Control of transcription processivity in phage lambda: Nus factors strengthen the termination-resistant state of RNA polymerase induced by N antiterminator.

During transcription of phage lambda early operons, the N gene product alters host RNA polymerase (RNAP) so that transcription proceeds through multiple stop signals. Here, we reproduce the essence of N activity with purified components in synthetic transcription units that contain lambda pL promoter and the N-recognition site, nutL, followed by a variety of intrinsic terminators.
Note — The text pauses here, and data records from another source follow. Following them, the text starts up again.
-- ==== Sys2Proof/Laws/State.lean ====
section
/-!
SUPPORT. One lemma per field per update of the state, true by `rfl`, so that no proof unfolds a record update.
-/

namespace Sys2Proof.Machine

theorem accept_eq (s : State) : accept s = emit s (.rsp .ok) := rfl

theorem reject_eq (s : State) (e : Status) : reject s e = emit s (.rsp e) := rfl

theorem seedSlot_eq (s : State) (sel : CtrlSel) (v : NUM) :
    seedSlot s sel v = setCtrlSlot s sel (cfSeed s.sizes.tapsMax (ctrlSlot s sel) v) := rfl

@[simp] theorem ctrlSlot_freq (s : State) : ctrlSlot s .freq = s.freq := rfl

@[simp] theorem ctrlSlot_phase (s : State) : ctrlSlot s .phase = s.phase := rfl

/-! ### `emit` -/

@[simp] theorem emit_sizes (s : State) (o : Output) : (emit s o).sizes = s.sizes := rfl

@[simp] theorem emit_cfg (s : State) (o : Output) : (emit s o).cfg = s.cfg := rfl

@[simp] theorem emit_lockState (s : State) (o : Output) : (emit s o).lockState = s.lockState := rfl

@[simp] theorem emit_tgt (s : State) (o : Output) : (emit s o).tgt = s.tgt := rfl

@[simp] theorem emit_cnt (s : State) (o : Output) : (emit s o).cnt = s.cnt := rfl

@[simp] theorem emit_sp (s : State) (o : Output) : (emit s o).sp = s.sp := rfl

@[simp] theorem emit_manual (s : State) (o : Output) : (emit s o).manual = s.manual := rfl

@[simp] theorem emit_actEn (s : State) (o : Output) : (emit s o).actEn = s.actEn := rfl

@[simp] theorem emit_lpReq (s : State) (o : Output) : (emit s o).lpReq = s.lpReq := rfl

@[simp] theorem emit_lpEff (s : State) (o : Output) : (emit s o).lpEff = s.lpEff := rfl

@[simp] theorem emit_lpPrimed (s : State) (o : Output) : (emit s o).lpPrimed = s.lpPrimed := rfl

@[simp] theorem emit_pv (s : State) (o : Output) : (emit s o).pv = s.pv := rfl

@[simp] theorem emit_phacc (s : State) (o : Output) : (emit s o).phacc = s.phacc := rfl

@[simp] theorem emit_ctrl (s : State) (o : Output) : (emit s o).ctrl = s.ctrl := rfl

@[simp] theorem emit_ctrlValid (s : State) (o : Output) : (emit s o).ctrlValid = s.ctrlValid := rfl

@[simp] theorem emit_act (s : State) (o : Output) : (emit s o).act = s.act := rfl

@[simp] theorem emit_actValid (s : State) (o : Output) : (emit s o).actValid = s.actValid := rfl

@[simp] theorem emit_seq (s : State) (o : Output) : (emit s o).seq = s.seq := rfl

@[simp] theorem emit_freq (s : State) (o : Output) : (emit s o).freq = s.freq := rfl

@[simp] theorem emit_phase (s : State) (o : Output) : (emit s o).phase = s.phase := rfl

@[simp] theorem emit_aux (s : State) (o : Output) : (emit s o).aux = s.aux := rfl

@[simp] theorem emit_cq (s : State) (o : Output) : (emit s o).cq = s.cq := rfl

@[simp] theorem emit_inbox (s : State) (o : Output) : (emit s o).inbox = s.inbox := rfl

@[simp] theorem emit_out (s : State) (o : Output) : (emit s o).out = s.out ++ [o] := rfl

/-! ### `setAux` -/

@[simp] theorem setAux_sizes (s : State) (A : AuxSlot) : (setAux s A).sizes = s.sizes := rfl

@[simp] theorem setAux_cfg (s : State) (A : AuxSlot) : (setAux s A).cfg = s.cfg := rfl

@[simp] theorem setAux_lockState (s : State) (A : AuxSlot) : (setAux s A).lockState = s.lockState := rfl

@[simp] theorem setAux_tgt (s : State) (A : AuxSlot) : (setAux s A).tgt = s.tgt := rfl

@[simp] theorem setAux_cnt (s : State) (A : AuxSlot) : (setAux s A).cnt = s.cnt := rfl

@[simp] theorem setAux_sp (s : State) (A : AuxSlot) : (setAux s A).sp = s.sp := rfl

@[simp] theorem setAux_manual (s : State) (A : AuxSlot) : (setAux s A).manual = s.manual := rfl

@[simp] theorem setAux_actEn (s : State) (A : AuxSlot) : (setAux s A).actEn = s.actEn := rfl

@[simp] theorem setAux_lpReq (s : State) (A : AuxSlot) : (setAux s A).lpReq = s.lpReq := rfl

@[simp] theorem setAux_lpEff (s : State) (A : AuxSlot) : (setAux s A).lpEff = s.lpEff := rfl

@[simp] theorem setAux_lpPrimed (s : State) (A : AuxSlot) : (setAux s A).lpPrimed = s.lpPrimed := rfl

@[simp] theorem setAux_pv (s : State) (A : AuxSlot) : (setAux s A).pv = s.pv := rfl

@[simp] theorem setAux_phacc (s : State) (A : AuxSlot) : (setAux s A).phacc = s.phacc := rfl

@[simp] theorem setAux_ctrl (s : State) (A : AuxSlot) : (setAux s A).ctrl = s.ctrl := rfl

@[simp] theorem setAux_ctrlValid (s : State) (A : AuxSlot) : (setAux s A).ctrlValid = s.ctrlValid := rfl

@[simp] theorem setAux_act (s : State) (A : AuxSlot) : (setAux s A).act = s.act := rfl

@[simp] theorem setAux_actValid (s : State) (A : AuxSlot) : (setAux s A).actValid = s.actValid := rfl

@[simp] theorem setAux_seq (s : State) (A : AuxSlot) : (setAux s A).seq = s.seq := rfl

@[simp] theorem setAux_freq (s : State) (A : AuxSlot) : (setAux s A).freq = s.freq := rfl

@[simp] theorem setAux_phase (s : State) (A : AuxSlot) : (setAux s A).phase = s.phase := rfl

@[simp] theorem setAux_aux (s : State) (A : AuxSlot) : (setAux s A).aux = A := rfl

@[simp] theorem setAux_cq (s : State) (A : AuxSlot) : (setAux s A).cq = s.cq := rfl

@[simp] theorem setAux_inbox (s : State) (A : AuxSlot) : (setAux s A).inbox = s.inbox := rfl

@[simp] theorem setAux_out (s : State) (A : AuxSlot) : (setAux s A).out = s.out := rfl

/-! ### `setCtrl` -/

@[simp] theorem setCtrl_sizes (s : State) (v : NUM) : (setCtrl s v).sizes = s.sizes := rfl

@[simp] theorem setCtrl_cfg (s : State) (v : NUM) : (setCtrl s v).cfg = s.cfg := rfl

@[simp] theorem setCtrl_lockState (s : State) (v : NUM) : (setCtrl s v).lockState = s.lockState := rfl

@[simp] theorem setCtrl_tgt (s : State) (v : NUM) : (setCtrl s v).tgt = s.tgt := rfl

@[simp] theorem setCtrl_cnt (s : State) (v : NUM) : (setCtrl s v).cnt = s.cnt := rfl

@[simp] theorem setCtrl_sp (s : State) (v : NUM) : (setCtrl s v).sp = s.sp := rfl

@[simp] theorem setCtrl_manual (s : State) (v : NUM) : (setCtrl s v).manual = s.manual := rfl

@[simp] theorem setCtrl_actEn (s : State) (v : NUM) : (setCtrl s v).actEn = s.actEn := rfl

@[simp] theorem setCtrl_lpReq (s : State) (v : NUM) : (setCtrl s v).lpReq = s.lpReq := rfl

@[simp] theorem setCtrl_lpEff (s : State) (v : NUM) : (setCtrl s v).lpEff = s.lpEff := rfl

@[simp] theorem setCtrl_lpPrimed (s : State) (v : NUM) : (setCtrl s v).lpPrimed = s.lpPrimed := rfl

@[simp] theorem setCtrl_pv (s : State) (v : NUM) : (setCtrl s v).pv = s.pv := rfl

@[simp] theorem setCtrl_phacc (s : State) (v : NUM) : (setCtrl s v).phacc = s.phacc := rfl

@[simp] theorem setCtrl_ctrl (s : State) (v : NUM) : (setCtrl s v).ctrl = v := rfl

@[simp] theorem setCtrl_ctrlValid (s : State) (v : NUM) : (setCtrl s v).ctrlValid = true := rfl

@[simp] theorem setCtrl_act (s : State) (v : NUM) : (setCtrl s v).act = s.act := rfl

@[simp] theorem setCtrl_actValid (s : State) (v : NUM) : (setCtrl s v).actValid = s.actValid := rfl

@[simp] theorem setCtrl_seq (s : State) (v : NUM) : (setCtrl s v).seq = s.seq := rfl

@[simp] theorem setCtrl_freq (s : State) (v : NUM) : (setCtrl s v).freq = s.freq := rfl

@[simp] theorem setCtrl_phase (s : State) (v : NUM) : (setCtrl s v).phase = s.phase := rfl

@[simp] theorem setCtrl_aux (s : State) (v : NUM) : (setCtrl s v).aux = s.aux := rfl

@[simp] theorem setCtrl_cq (s : State) (v : NUM) : (setCtrl s v).cq = s.cq := rfl

@[simp] theorem setCtrl_inbox (s : State) (v : NUM) : (setCtrl s v).inbox = s.inbox := rfl

@[simp] theorem setCtrl_out (s : State) (v : NUM) : (setCtrl s v).out = s.out := rfl

/-! ### `dispatchAct` -/

@[simp] theorem dispatchAct_sizes (s : State) (v : NUM) : (dispatchAct s v).sizes = s.sizes := rfl

@[simp] theorem dispatchAct_cfg (s : State) (v : NUM) : (dispatchAct s v).cfg = s.cfg := rfl

@[simp] theorem dispatchAct_lockState (s : State) (v : NUM) : (dispatchAct s v).lockState = s.lockState := rfl

@[simp] theorem dispatchAct_tgt (s : State) (v : NUM) : (dispatchAct s v).tgt = s.tgt := rfl

@[simp] theorem dispatchAct_cnt (s : State) (v : NUM) : (dispatchAct s v).cnt = s.cnt := rfl

@[simp] theorem dispatchAct_sp (s : State) (v : NUM) : (dispatchAct s v).sp = s.sp := rfl

@[simp] theorem dispatchAct_manual (s : State) (v : NUM) : (dispatchAct s v).manual = s.manual := rfl

@[simp] theorem dispatchAct_actEn (s : State) (v : NUM) : (dispatchAct s v).actEn = s.actEn := rfl

@[simp] theorem dispatchAct_lpReq (s : State) (v : NUM) : (dispatchAct s v).lpReq = s.lpReq := rfl

@[simp] theorem dispatchAct_lpEff (s : State) (v : NUM) : (dispatchAct s v).lpEff = s.lpEff := rfl

@[simp] theorem dispatchAct_lpPrimed (s : State) (v : NUM) : (dispatchAct s v).lpPrimed = s.lpPrimed := rfl

@[simp] theorem dispatchAct_pv (s : State) (v : NUM) : (dispatchAct s v).pv = s.pv := rfl

@[simp] theorem dispatchAct_phacc (s : State) (v : NUM) : (dispatchAct s v).phacc = s.phacc := rfl

@[simp] theorem dispatchAct_ctrl (s : State) (v : NUM) : (dispatchAct s v).ctrl = s.ctrl := rfl

@[simp] theorem dispatchAct_ctrlValid (s : State) (v : NUM) : (dispatchAct s v).ctrlValid = s.ctrlValid := rfl

@[simp] theorem dispatchAct_act (s : State) (v : NUM) : (dispatchAct s v).act = v := rfl

@[simp] theorem dispatchAct_actValid (s : State) (v : NUM) : (dispatchAct s v).actValid = true := rfl

@[simp] theorem dispatchAct_seq (s : State) (v : NUM) : (dispatchAct s v).seq = s.seq := rfl

@[simp] theorem dispatchAct_freq (s : State) (v : NUM) : (dispatchAct s v).freq = s.freq := rfl

@[simp] theorem dispatchAct_phase (s : State) (v : NUM) : (dispatchAct s v).phase = s.phase := rfl

@[simp] theorem dispatchAct_aux (s : State) (v : NUM) : (dispatchAct s v).aux = s.aux := rfl

@[simp] theorem dispatchAct_cq (s : State) (v : NUM) : (dispatchAct s v).cq = s.cq := rfl

@[simp] theorem dispatchAct_inbox (s : State) (v : NUM) : (dispatchAct s v).inbox = s.inbox := rfl

@[simp] theorem dispatchAct_out (s : State) (v : NUM) : (dispatchAct s v).out = s.out ++ [.actDispatch v] := rfl

/-! ### `beginOp` -/

@[simp] theorem beginOp_sizes (s : State) (rest : List Op) : (beginOp s rest).sizes = s.sizes := rfl

@[simp] theorem beginOp_cfg (s : State) (rest : List Op) : (beginOp s rest).cfg = s.cfg := rfl

@[simp] theorem beginOp_lockState (s : State) (rest : List Op) : (beginOp s rest).lockState = s.lockState := rfl

@[simp] theorem beginOp_tgt (s : State) (rest : List Op) : (beginOp s rest).tgt = s.tgt := rfl

@[simp] theorem beginOp_cnt (s : State) (rest : List Op) : (beginOp s rest).cnt = s.cnt := rfl

@[simp] theorem beginOp_sp (s : State) (rest : List Op) : (beginOp s rest).sp = s.sp := rfl

@[simp] theorem beginOp_manual (s : State) (rest : List Op) : (beginOp s rest).manual = s.manual := rfl

@[simp] theorem beginOp_actEn (s : State) (rest : List Op) : (beginOp s rest).actEn = s.actEn := rfl

@[simp] theorem beginOp_lpReq (s : State) (rest : List Op) : (beginOp s rest).lpReq = s.lpReq := rfl

@[simp] theorem beginOp_lpEff (s : State) (rest : List Op) : (beginOp s rest).lpEff = s.lpEff := rfl

@[simp] theorem beginOp_lpPrimed (s : State) (rest : List Op) : (beginOp s rest).lpPrimed = s.lpPrimed := rfl

@[simp] theorem beginOp_pv (s : State) (rest : List Op) : (beginOp s rest).pv = s.pv := rfl

@[simp] theorem beginOp_phacc (s : State) (rest : List Op) : (beginOp s rest).phacc = s.phacc := rfl

@[simp] theorem beginOp_ctrl (s : State) (rest : List Op) : (beginOp s rest).ctrl = s.ctrl := rfl

@[simp] theorem beginOp_ctrlValid (s : State) (rest : List Op) : (beginOp s rest).ctrlValid = s.ctrlValid := rfl

@[simp] theorem beginOp_act (s : State) (rest : List Op) : (beginOp s rest).act = s.act := rfl

@[simp] theorem beginOp_actValid (s : State) (rest : List Op) : (beginOp s rest).actValid = s.actValid := rfl

@[simp] theorem beginOp_seq (s : State) (rest : List Op) : (beginOp s rest).seq = s.seq := rfl

@[simp] theorem beginOp_freq (s : State) (rest : List Op) : (beginOp s rest).freq = s.freq := rfl

@[simp] theorem beginOp_phase (s : State) (rest : List Op) : (beginOp s rest).phase = s.phase := rfl

@[simp] theorem beginOp_aux (s : State) (rest : List Op) : (beginOp s rest).aux = s.aux := rfl

@[simp] theorem beginOp_cq (s : State) (rest : List Op) : (beginOp s rest).cq = s.cq := rfl

@[simp] theorem beginOp_inbox (s : State) (rest : List Op) : (beginOp s rest).inbox = rest := rfl

@[simp] theorem beginOp_out (s : State) (rest : List Op) : (beginOp s rest).out = [] := rfl

/-! ### `setCtrlSlot` -/

@[simp] theorem setCtrlSlot_sizes (s : State) (sel : CtrlSel) (F : CtrlSlot) : (setCtrlSlot s sel F).sizes = s.sizes :=
    by cases sel <;> rfl

@[simp] theorem setCtrlSlot_cfg (s : State) (sel : CtrlSel) (F : CtrlSlot) : (setCtrlSlot s sel F).cfg = s.cfg :=
    by cases sel <;> rfl

@[simp] theorem setCtrlSlot_lockState (s : State) (sel : CtrlSel) (F : CtrlSlot) : (setCtrlSlot s sel F).lockState = s.lockState :=
    by cases sel <;> rfl

@[simp] theorem setCtrlSlot_tgt (s : State) (sel : CtrlSel) (F : CtrlSlot) : (setCtrlSlot s sel F).tgt = s.tgt :=
    by cases sel <;> rfl

@[simp] theorem setCtrlSlot_cnt (s : State) (sel : CtrlSel) (F : CtrlSlot) : (setCtrlSlot s sel F).cnt = s.cnt :=
    by cases sel <;> rfl

@[simp] theorem setCtrlSlot_sp (s : State) (sel : CtrlSel) (F : CtrlSlot) : (setCtrlSlot s sel F).sp = s.sp :=
    by cases sel <;> rfl

@[simp] theorem setCtrlSlot_manual (s : State) (sel : CtrlSel) (F : CtrlSlot) : (setCtrlSlot s sel F).manual = s.manual :=
    by cases sel <;> rfl

@[simp] theorem setCtrlSlot_actEn (s : State) (sel : CtrlSel) (F : CtrlSlot) : (setCtrlSlot s sel F).actEn = s.actEn :=
    by cases sel <;> rfl

@[simp] theorem setCtrlSlot_lpReq (s : State) (sel : CtrlSel) (F : CtrlSlot) : (setCtrlSlot s sel F).lpReq = s.lpReq :=
    by cases sel <;> rfl

@[simp] theorem setCtrlSlot_lpEff (s : State) (sel : CtrlSel) (F : CtrlSlot) : (setCtrlSlot s sel F).lpEff = s.lpEff :=
    by cases sel <;> rfl

@[simp] theorem setCtrlSlot_lpPrimed (s : State) (sel : CtrlSel) (F : CtrlSlot) : (setCtrlSlot s sel F).lpPrimed = s.lpPrimed :=
    by cases sel <;> rfl

@[simp] theorem setCtrlSlot_pv (s : State) (sel : CtrlSel) (F : CtrlSlot) : (setCtrlSlot s sel F).pv = s.pv :=
    by cases sel <;> rfl

@[simp] theorem setCtrlSlot_phacc (s : State) (sel : CtrlSel) (F : CtrlSlot) : (setCtrlSlot s sel F).phacc = s.phacc :=
    by cases sel <;> rfl

@[simp] theorem setCtrlSlot_ctrl (s : State) (sel : CtrlSel) (F : CtrlSlot) : (setCtrlSlot s sel F).ctrl = s.ctrl :=
    by cases sel <;> rfl

@[simp] theorem setCtrlSlot_ctrlValid (s : State) (sel : CtrlSel) (F : CtrlSlot) : (setCtrlSlot s sel F).ctrlValid = s.ctrlValid :=
    by cases sel <;> rfl

@[simp] theorem setCtrlSlot_act (s : State) (sel : CtrlSel) (F : CtrlSlot) : (setCtrlSlot s sel F).act = s.act :=
    by cases sel <;> rfl

@[simp] theorem setCtrlSlot_actValid (s : State) (sel : CtrlSel) (F : CtrlSlot) : (setCtrlSlot s sel F).actValid = s.actValid :=
    by cases sel <;> rfl

@[simp] theorem setCtrlSlot_seq (s : State) (sel : CtrlSel) (F : CtrlSlot) : (setCtrlSlot s sel F).seq = s.seq :=
    by cases sel <;> rfl

@[simp] theorem setCtrlSlot_freq (s : State) (sel : CtrlSel) (F : CtrlSlot) : (setCtrlSlot s sel F).freq = if sel = .freq then F else s.freq :=
    by cases sel <;> rfl

@[simp] theorem setCtrlSlot_phase (s : State) (sel : CtrlSel) (F : CtrlSlot) : (setCtrlSlot s sel F).phase = if sel = .phase then F else s.phase :=
    by cases sel <;> rfl

@[simp] theorem setCtrlSlot_aux (s : State) (sel : CtrlSel) (F : CtrlSlot) : (setCtrlSlot s sel F).aux = s.aux :=
    by cases sel <;> rfl

@[simp] theorem setCtrlSlot_cq (s : State) (sel : CtrlSel) (F : CtrlSlot) : (setCtrlSlot s sel F).cq = s.cq :=
    by cases sel <;> rfl

@[simp] theorem setCtrlSlot_inbox (s : State) (sel : CtrlSel) (F : CtrlSlot) : (setCtrlSlot s sel F).inbox = s.inbox :=
    by cases sel <;> rfl

@[simp] theorem setCtrlSlot_out (s : State) (sel : CtrlSel) (F : CtrlSlot) : (setCtrlSlot s sel F).out = s.out :=
    by cases sel <;> rfl

end Sys2Proof.Machine
end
We show that three host factors (NusA, NusE, and NusG) are essential for N to allow appreciable transcription through multiple terminators and that this persistent antitermination is stimulated by a fourth factor, NusB. Remarkably, in the absence of all four factors, N suppresses various terminators placed near the nut site. This basal antitermination activity of N is enhanced by NusA and is diminished by high salt and temperature. We postulate that N interacts with RNAP directly, inducing the termination-resistant state. While NusA facilitates this interaction, the other factors strengthen it sufficiently over time and distance so that RNAP bypasses multiple terminators. The dispensability of NusB for persistent antitermination in vitro, but not in vivo, raises the possibility that NusB performs two functions: it increases the stability of N antitermination complex and also counteracts an inhibitory factor in the cell.